Kawasan pertambangan tidak hanya mengakibatkan kerugian material dan dari aspek lingkungan saja, tapi juga korban jiwa. Setidaknya sepanjang tahun 2011 – 2018 ada 29 korban yang tercatat meninggal di area pertambangan. Mirisnya 28 diantaranya adalah anak-anak. Dekatnya kawasan tambang dengan perkampungan warga dan tidak adanya pagar pembatas diantara keduanya membuat warga sekitar pertambangan dengan leluasa keluar masuk area galian batubara. Apalagi anak-anak dengan kepolosannya yang tertarik melihat alat berat lebih dekat untuk masuk ke area tambang yang dapat berakibat fatal. Korban jiwa yang meninggal di area pertambangan biasanya tenggelam di danau bekas galian yang telah terisi air karena hujan.

Masifnya kegiatan pertambangan di Kalimantan Timur memang menjadi tanda Tanya besar. Bagaimana tidak, pemerintah secara jorjoran menerbitkan banyak sekali IUP kepada perusahaan pertambangan yang jelas-jelas tidak memberikan dampak positif bagi masyarakat sekitar dan secara jelas malah merusak lingkungan.
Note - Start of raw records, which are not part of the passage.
-- ==== Sys2Proof/Machine/Ops.lean ====
section
/-!
DEFINITION. The named operations on the state that the meanings share: finding and changing teams, groups
and threads; clause headers and PC values (R38, R77, R81); the frontier (R255 to R258), meetings (R120) and
exits (R117); the kill of a team (R265); taking a trap (R127, R128, R365 to R368) and returning from one
(R131, R367).
-/

namespace Sys2Proof.Machine

/-! ### Finding and changing records -/

/-- A team by id. -/
def State.team? (s : State) (id : Nat) : Option Team := s.teams.find? (fun t => t.id == id)
/-- Change a team. -/
def State.modTeam (s : State) (id : Nat) (f : Team → Team) : State :=
  { s with teams := replaceIf (fun t => t.id == id) f s.teams }
/-- A group of a team. -/
def Team.group? (t : Team) (gix : Nat) : Option Group := t.groups.find? (fun g => g.gix == gix)
/-- Change a group of a team. -/
def Team.modGroup (t : Team) (gix : Nat) (f : Group → Group) : Team :=
  { t with groups := replaceIf (fun g => g.gix == gix) f t.groups }
/-- Change a thread of a group. -/
def Group.modThread (g : Group) (i : Nat) (f : Thread → Thread) : Group :=
  { g with threads := modifyAt f i g.threads }
/-- Change every thread of a group. -/
def Group.mapThreads (g : Group) (f : Thread → Thread) : Group := { g with threads := g.threads.map f }
/-- Change a thread of a team. -/
def Team.modThread (t : Team) (gix i : Nat) (f : Thread → Thread) : Team :=
  t.modGroup gix (fun g => g.modThread i f)
/-- Change every thread of a team. -/
def Team.mapThreads (t : Team) (f : Thread → Thread) : Team :=
  { t with groups := t.groups.map (fun g => g.mapThreads f) }
/-- A thread of a team. -/
def Team.thread? (t : Team) (gix i : Nat) : Option Thread :=
  match t.group? gix with | some g => g.threads[i]? | none => none
/-- A thread by its index in team (code 1818). -/
def Team.byTit (t : Team) (n : Nat) : Option Thread := t.thread? (n / 32) (n % 32)
/-- Change a group. -/
def State.modGroup (s : State) (id gix : Nat) (f : Group → Group) : State := s.modTeam id (fun t => t.modGroup gix f)
/-- Change a thread. -/
def State.modThread (s : State) (id gix i : Nat) (f : Thread → Thread) : State :=
  s.modTeam id (fun t => t.modThread gix i f)
/-- A group. -/
def State.group? (s : State) (id gix : Nat) : Option Group :=
  match s.team? id with | some t => t.group? gix | none => none
/-- A thread. -/
def State.thread? (s : State) (id gix i : Nat) : Option Thread :=
  match s.team? id with | some t => t.thread? gix i | none => none
/-- The threads of a team with their group and index, in ascending thread index in team. -/
def Team.all (t : Team) : List (Nat × Nat × Thread) :=
  t.groups.flatMap (fun g => g.threads.zipIdx.map (fun p => (g.gix, p.2, p.1)))
/-- A context by id. -/
def State.ctx? (s : State) (id : Nat) : Option Context := s.contexts.find? (fun c => c.id == id)
/-- Change a context. -/
def State.modCtx (s : State) (id : Nat) (f : Context → Context) : State :=
  { s with contexts := replaceIf (fun c => c.id == id) f s.contexts }
/-- A fresh id. -/
def State.bumpId (s : State) : State := { s with nextId := s.nextId + 1 }
/-- Use up the keys of the free values of one step. DESIGN CHOICE (log entry 1; safe). -/
def State.bumpNonce (s : State) : State := { s with nonce := s.nonce + 1 }

/-- The key of a free value: the step's number, an operand position, a thread and a code. DESIGN CHOICE (log entry 1; safe). -/
def freeKey (nonce pos t code : Nat) : Nat := 2 * (((nonce * 64 + pos) * 64 + t) * 8192 + code)
/-- The key of a free value: the step's number, a position and an index below 2^64. DESIGN CHOICE (log entry 1; safe). -/
def wideKey (nonce pos a : Nat) : Nat := 2 * ((nonce * 64 + pos) * 2 ^ 64 + a) + 1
Yang menjadi masalah sebenarnya peran dari pemerintah itu sendiri, dalam hal ini Dinas terkait yang menerbitkan izin pertambangan dan tidak melaksanakan kewajibannya seperti mengawasi kegiatan pertambangan dengan semestinya yang seolah-olah tidak mau bertanggung jawab setelah menerbitkan izin tersebut. Di kota Samarinda sendiri, setidaknya ada 232 lubang bekas tambang yang dibiarkan menganga begitu saja tanpa ada upaya rehabilitasi dan reklamasi pasca tambang. Perusahaan dibiarkan tidak memenuhi kewajibannya melakukan rehabilitasi lubang bekas tambang tanpa ada sangsi atau tindak lanjut berupa pencabutan IUP kepada perusahaan karena secara jelas melanggar peraturan perundang-undangan yang berlaku. Dan sekali lagi pertanyaan yang sangat mendasar adalah dimana peran pemerintah?.
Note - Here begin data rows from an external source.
-- ==== Sys2Proof/Machine/Issue.lean ====
section
/-!
DEFINITION. How an instruction of a group is performed (R81, R90 to R92, R111, R112, R138): the results of
its threads, how they are written, where each thread goes next, and the group's timing. Every meaning of an
Igfin instruction is one call of `perform`, `performU` or `performG` over its own effect.
-/

namespace Sys2Proof.Machine

/-- A step's answer. -/
abbrev Out := Host.Outcome State Fault Refusal

/-- Where a thread goes after an instruction (R81, R112). -/
inductive Leave where
  /-- It falls through. -/
  | fall
  /-- It transfers to a PC value. -/
  | goto (pc : DWord)
  /-- It faults, with TRAPPC its own PC. -/
  | trap (f : PendFault)
  /-- It traps with the PC and loop stack of its fall-through (trap and bkpt, R127). -/
  | trapNext (f : PendFault)
  /-- It exits (R117). -/
  | exit
  /-- It returns from the handler, having read TRAPPC (R131). -/
  | rfe (v : DWord)
  /-- Back-pressure keeps it at the instruction (R217). -/
  | stay
  /-- It waits at the next block (R196, R200). -/
  | park (w : WaitOn) (opnd : BitVec 11)
  /-- A block-ending wait that was already satisfied: it continues into the next clause, an ENTRY clause (R80). -/
  | waited
  /-- It falls through and is deferred (R132). -/
  | yield
  /-- It falls through after its MR, which held `old`, has been replaced (R119, R120). -/
  | met (old : DWord)
  deriving DecidableEq, Repr

/-- What an instruction does to one thread: register codes and predicates written, flags, a change of the
thread's loop stack and MR, and where it goes. -/
structure TRes where
  writes : List (Nat × Word) := []
  preds : List (Nat × Bool) := []
  flags : FlagBits := 0
  loops : Option (List LoopEntry) := none
  mr : Option DWord := none
  leave : Leave := .fall
  deriving DecidableEq, Repr

/-- Write one word to an operand. -/
def wr (o : Opnd) (v : Word) : List (Nat × Word) := [(o.code.toNat, v)]
/-- Write a 64-bit value to the pair an operand names. -/
def wr64 (o : Opnd) (v : DWord) : List (Nat × Word) := [(o.code.toNat, loWord v), (o.code.toNat + 1, hiWord v)]
/-- Write consecutive registers. -/
def wrRun (o : Opnd) (vs : List Word) : List (Nat × Word) := vs.zipIdx.map (fun p => (o.code.toNat + p.2, p.1))
/-- A fault without a value. DEDUCED (log entry 10; unsafe). -/
def faultRes (c : Cause) (opnd : BitVec 11) (v : Word) : TRes := { leave := .trap ⟨c, opnd, v⟩ }

/-! ### Writing results -/

/-- Write a V or T register of a thread (R28, R30). -/
def Thread.writeReg (th : Thread) (code : Nat) (v : Word) : Thread :=
  if code < 1536 then { th with v := th.v.write code v }
  else if 1792 ≤ code then
    { th with t := th.t.write (code - 1792) v, tdef := th.tdef ||| BitVec.ofNat 16 (2 ^ (code - 1792)) }
  else th
/-- Write a predicate; a write to P0 is discarded (R31). -/
def Thread.writePred (th : Thread) (n : Nat) (b : Bool) : Thread :=
  if n = 0 ∨ 8 ≤ n then th
  else { th with p := if b then th.p ||| BitVec.ofNat 8 (2 ^ n) else th.p &&& ~~~ (BitVec.ofNat 8 (2 ^ n)) }
/-- Write a K register of a group. -/
def Group.writeK (g : Group) (code : Nat) (v : Word) : Group := { g with k := g.k.write (code - 1536) v }
/-- Write a register of a thread, or of the group for a K code. -/
def Group.writeCode (g : Group) (t code : Nat) (v : Word) : Group :=
  if 1536 ≤ code ∧ code < 1792 then g.writeK code v else g.modThread t (fun th => th.writeReg code v)

/-- An early write leaves the register with either value (R95): either the pending result is still to come, or
it is dropped. DEDUCED (log entry 41; unsafe). -/
def Group.dropPending (key : Nat) (g : Group) (t code : Nat) : Group :=
  if g.ops.any (fun o => o.regs.contains (ownerOf code t, code)) && Config.freeBool (freeKey key 31 t code) then
    { g with ops := g.ops.map (fun o => { o with regs := o.regs.filter (fun r => r ≠ (ownerOf code t, code)) }) }
  else g

/-- Apply the register results and flags of one thread. -/
def Group.applyRes (key : Nat) (helper : Bool) (g : Group) (t : Nat) (r : TRes) : Group :=
  let g1 := r.writes.foldl (fun g w => (g.dropPending key t w.1).writeCode t w.1 w.2) g
  let g2 := r.preds.foldl (fun g w => (g.dropPending key t (predCode w.1)).modThread t (fun th => th.writePred w.1 w.2)) g1
  let g3 := g2.modThread t (fun th => { th with loops := r.loops.getD th.loops, mr := r.mr.getD th.mr })
  g3.setFlags helper r.flags

/-! ### Leaving (R81, R112) -/

/-- A thread arrives at the clause after a block-ending wait: that clause must be an ENTRY clause (R80). -/
def State.afterWait (s : State) (id gix i : Nat) (w : Option (WaitOn × BitVec 11)) : State :=
  match s.team? id, s.thread? id gix i with
  | some t, some th =>
    let c := s.contOf t.ctx th.pc th.loops
    let h := s.codeAt t.ctx (pcAddr c.pc)
    match w with
    | some (on, o) =>
      let wait : Wait := ⟨th.pc, o, on, th.loops, th.tdef⟩
      s.modTeam id (fun t =>
        (t.modThread gix i (fun th => { th with pc := c.pc, loops := c.loops, wait := some wait })).enterMeet gix i)
    | none =>
      if hdrOk h && hdrEntry h then
        s.modTeam id (fun t => (t.modThread gix i (fun th => { th with pc := c.pc, loops := c.loops })).enterMeet gix i)
      else s.trapAt id gix i ⟨.badtarget, opndNone, BitVec.ofNat 32 (pcAddr c.pc)⟩
  | _, _ => s

/-- yield (R132): the thread falls through into an ENTRY clause and is deferred. -/
def State.doYield (s : State) (id gix i : Nat) : State :=
  match s.team? id, s.thread? id gix i with
  | some t, some th =>
    let c := s.contOf t.ctx th.pc th.loops
    if c.ends then
      s.modTeam id (fun t =>
        (t.modThread gix i (fun th => { th with pc := c.pc, loops := c.loops, deferred := true })).enterMeet gix i)
    else s.trapAt id gix i ⟨.badtarget, opndNone, BitVec.ofNat 32 (pcAddr c.pc)⟩
  | _, _ => s

/-- Where one thread that has not exited goes. -/
def State.leaveLive (s : State) (id gix i : Nat) : Leave → State
  | .fall => s.fallThrough id gix i
  | .goto pc => s.modTeam id (fun t => t.transfer gix i pc)
  | .trap f => s.trapAt id gix i f
  | .trapNext f =>
    match s.team? id, s.thread? id gix i with
    | some t, some th => let c := s.contOf t.ctx th.pc th.loops; s.trapEnter id gix i f c.pc c.loops
    | _, _ => s
  | .exit => s.exitThread id gix i
  | .rfe v => s.rfe id gix i v
  | .stay => s
  | .park w o => s.afterWait id gix i (some (w, o))
  | .waited => s.afterWait id gix i none
  | .yield => s.doYield id gix i
  | .met old => (s.modTeam id (fun t => t.meetCheck gix old)).fallThrough id gix i

/-- Where one thread goes; a thread that has exited, as when its team has been killed, goes nowhere. -/
def State.leave (s : State) (id gix i : Nat) (l : Leave) : State :=
  match s.thread? id gix i with
  | none => s
  | some th => if th.exited then s else s.leaveLive id gix i l

/-! ### Threads whose wait ends (R175, R196, R200, R256) -/

/-- A barrier wait whose target carve-out is gone: its team has been killed, or is neither placed nor saved.
DEDUCED (log entry 27; unsafe). -/
def State.waitGone (s : State) (th : Thread) : Bool :=
  match th.wait with
  | some ⟨_, _, .bar team _ _ _, _, _⟩ =>
    (match s.team? team with | some t => t.killed.isSome | none => !(s.saved.any (fun x => x.id == team)))
  | _ => false

/-- Every thread parked on a barrier word of a carve-out that is gone is released and raises CLUADDR at its
wait (R175); one of a halted team when its wait runs again (R56). A trap here can kill its own team, so the pass is repeated, at most once for each team. -/
def State.wakeGone : Nat → State → State
  | 0, s => s
  | n + 1, s =>
    let l := (s.teams.filter (fun t => !t.halted)).flatMap (fun t => (t.all.filter (fun p => s.waitGone p.2.2)).map (fun p => (t.id, p)))
    if l.isEmpty then s
    else
      State.wakeGone n (l.foldl (fun a q =>
        match q.2.2.2.wait with
        | some ⟨_, o, .bar _ _ _ addr, _, _⟩ =>
          (a.modThread q.1 q.2.1 q.2.2.1 Thread.atWait).trapAt q.1 q.2.1 q.2.2.1 ⟨.cluaddr, o, addr⟩
        | _ => a) s)

/-- Consequences of a kill that fall in the same cycle. -/
def State.settle (s : State) : State := State.wakeGone (s.teams.length + 1) s

/-! ### Retiring an instruction -/

/-- Passes of an instruction over `n` streamed threads (R91, R252). -/
def passes (i : Instr) (n : Nat) : Nat :=
  let j := match i with
    | .illop w _ => (match parseWord w with | .ok j => j | .error _ => i)
    | _ => i
  if isUniform j || isPerGroup j then 1 else ceilDiv n 4

/-- The cycle in which a streamed thread's own pass issues, four threads to a pass (R44, R91, R252). -/
def Env.passCycle (e : Env) (t : Nat) : Nat := e.fp + e.act.idxOf t / 4
/-- The cycle in which a streamed thread performs an instruction (R91). -/
def Env.cycleOf (e : Env) (i : Instr) (t : Nat) : Nat := if passes i 32 = 1 then e.fp else e.passCycle t

/-- The windows an instruction opens (R92): its destination registers and predicates, for a fixed latency. -/
def newWindows (i : Instr) (last : Nat) : List Window :=
  match latency i with
  | none => []
  | some l =>
    ((uses i).filter (fun u => u.wr)).flatMap (fun u => (codesOf u).map (fun c => ⟨.reg c, last + l + 1, 0⟩)) ++
      ((predWrites i).filter (fun p => p ≠ 0)).map (fun p => ⟨.pred p.val, last + l + 1, 0⟩)

/-- Timing of the group after an instruction (R81, R91, R92): the next first pass, the windows, which its last pass opens,
whatever it wrote, and the clause. DESIGN CHOICE (log entry 3; unsafe). DEDUCED (log entry 45; unsafe). -/
def Group.retime (g : Group) (e : Env) (i : Instr) (h : Hdr) (held : Bool) (extra : List Window) : Group :=
  let last := e.fp + passes i e.act.length - 1
  { g with
    nextIssue := last + 1 + h.stall.val, lastPass := last,
    windows := g.windows.filter (fun w => decide (e.fp < w.from_)) ++ (if e.more then [] else newWindows i last) ++ extra,
    clauseAt := if held || decide (pcIdx e.pc < hdrCnt e.hdr) then some (BitVec.ofNat 48 e.hdrAddr) else none,
    held := held }

/-- Retire an instruction: each thread's results and departure in ascending thread index, each departure in the cycle of
its pass, then the timing. -/
def retire (e : Env) (i : Instr) (h : Hdr) (rs : List (Nat × TRes)) (s : State) : State :=
  let id := e.team.id
  let gix := e.g.gix
  let s1 := rs.foldl (fun a r => a.modGroup id gix (fun g => g.applyRes s.nonce (e.helper r.1) r.1 r.2)) (s.clockTo e.fp)
  let s2 := rs.foldl (fun a r => a.atCycle (e.cycleOf i r.1) (fun a => a.leave id gix r.1 r.2.leave)) s1
  let held := e.more || rs.any (fun r => r.2.leave == .stay)
  let s3 := s2.modGroup id gix (fun g => g.retime e i h held [])
  let s4 := if e.g.held then s3 else s3.modTeam id (fun t => { t with budget := if t.budgeted then t.budget - 1 else t.budget })
  s4.settle.bumpNonce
Tidak hadirnya Pemerintah juga terlihat dari aspek partisipatif masyarakat Kalimantan Timur dalam kegiatan pertambangan. Pemberian izin usaha pertambangan batubara sepertinya hanya didasari atas peningkatan pendapatan daerah dari sektor pajak dari kegiatan pertambangan tersebut. Dari pernyataan Direktur Pokja 30 Samarinda, Carolus Tuah di Kota Samarinda dalam acara diskusi “Samarinda Bergerak Beraksi Untuk Iklim, Beralih Dari Energi Kotor Ke Energi Terbarukan!” pada Sabtu, 8 September 2018. Daya serap tenaga kerja yang berasal dari Kalimantan Timur hanya sebesar 5% , sisanya dari luar daerah dan tenaga asing. Artinya, adanya kegiatan pertambangan di Kalimatan Timur memang tidak memihak kepada rakyat Kaltim sendiri. Padahal adanya pertambangan batubara secara jelas merenggut lahan produktif yang ada di sana. Pemerintah yang menerbitkan IUP di lahan produktif milik warga harusnya dapat secara bijaksana membuat sebuah regulasi yang mengatur tentang partisipasi masyarakat lokal sebagai tenaga kerja di perusahaan pertambangan sebagai tanggung jawab dari pemerintah sebagai lembaga yang mengeluarkan izin usaha pertambangan.

Adanya kegiatan pertambangan batubara juga tidak boleh dipandang sebelah mata. Seperti melihat dari segi negatifnya saja. Energy yang bersumber dari batubara sangat dibutuhkan di era modern ini dan memberikan manfaat yang luar biasa bagi banyak orang. Batubara merupakan sumber energy yang dimanfaatkan oleh PLN (Pembangkit Listrik Negara) untuk menghasilkan listrik. Memang ada pembangkit listrik dari energy yang lain, tetapi pembangkit listrik yang sumber energinya dari batubara merupakan yang terbesar. Hanya saja yang terjadi di Kalimantan Timur memang perlu menjadi sorotan. Pasalnya dari ribuan IUP yang diterbitkan dan luas wilayah yang diberikan izin untuk dibuka menjadi area pertambangan mencapai 70% yang tidak memberikan manfaat yang berarti bagi masyarakat setempat. Dan yang menjadi ironi dari semua itu ialah hasil pertambangan yang lebih banyak dieksport ke luar negeri ketimbang dimanfaatkan untuk negerinya sendiri.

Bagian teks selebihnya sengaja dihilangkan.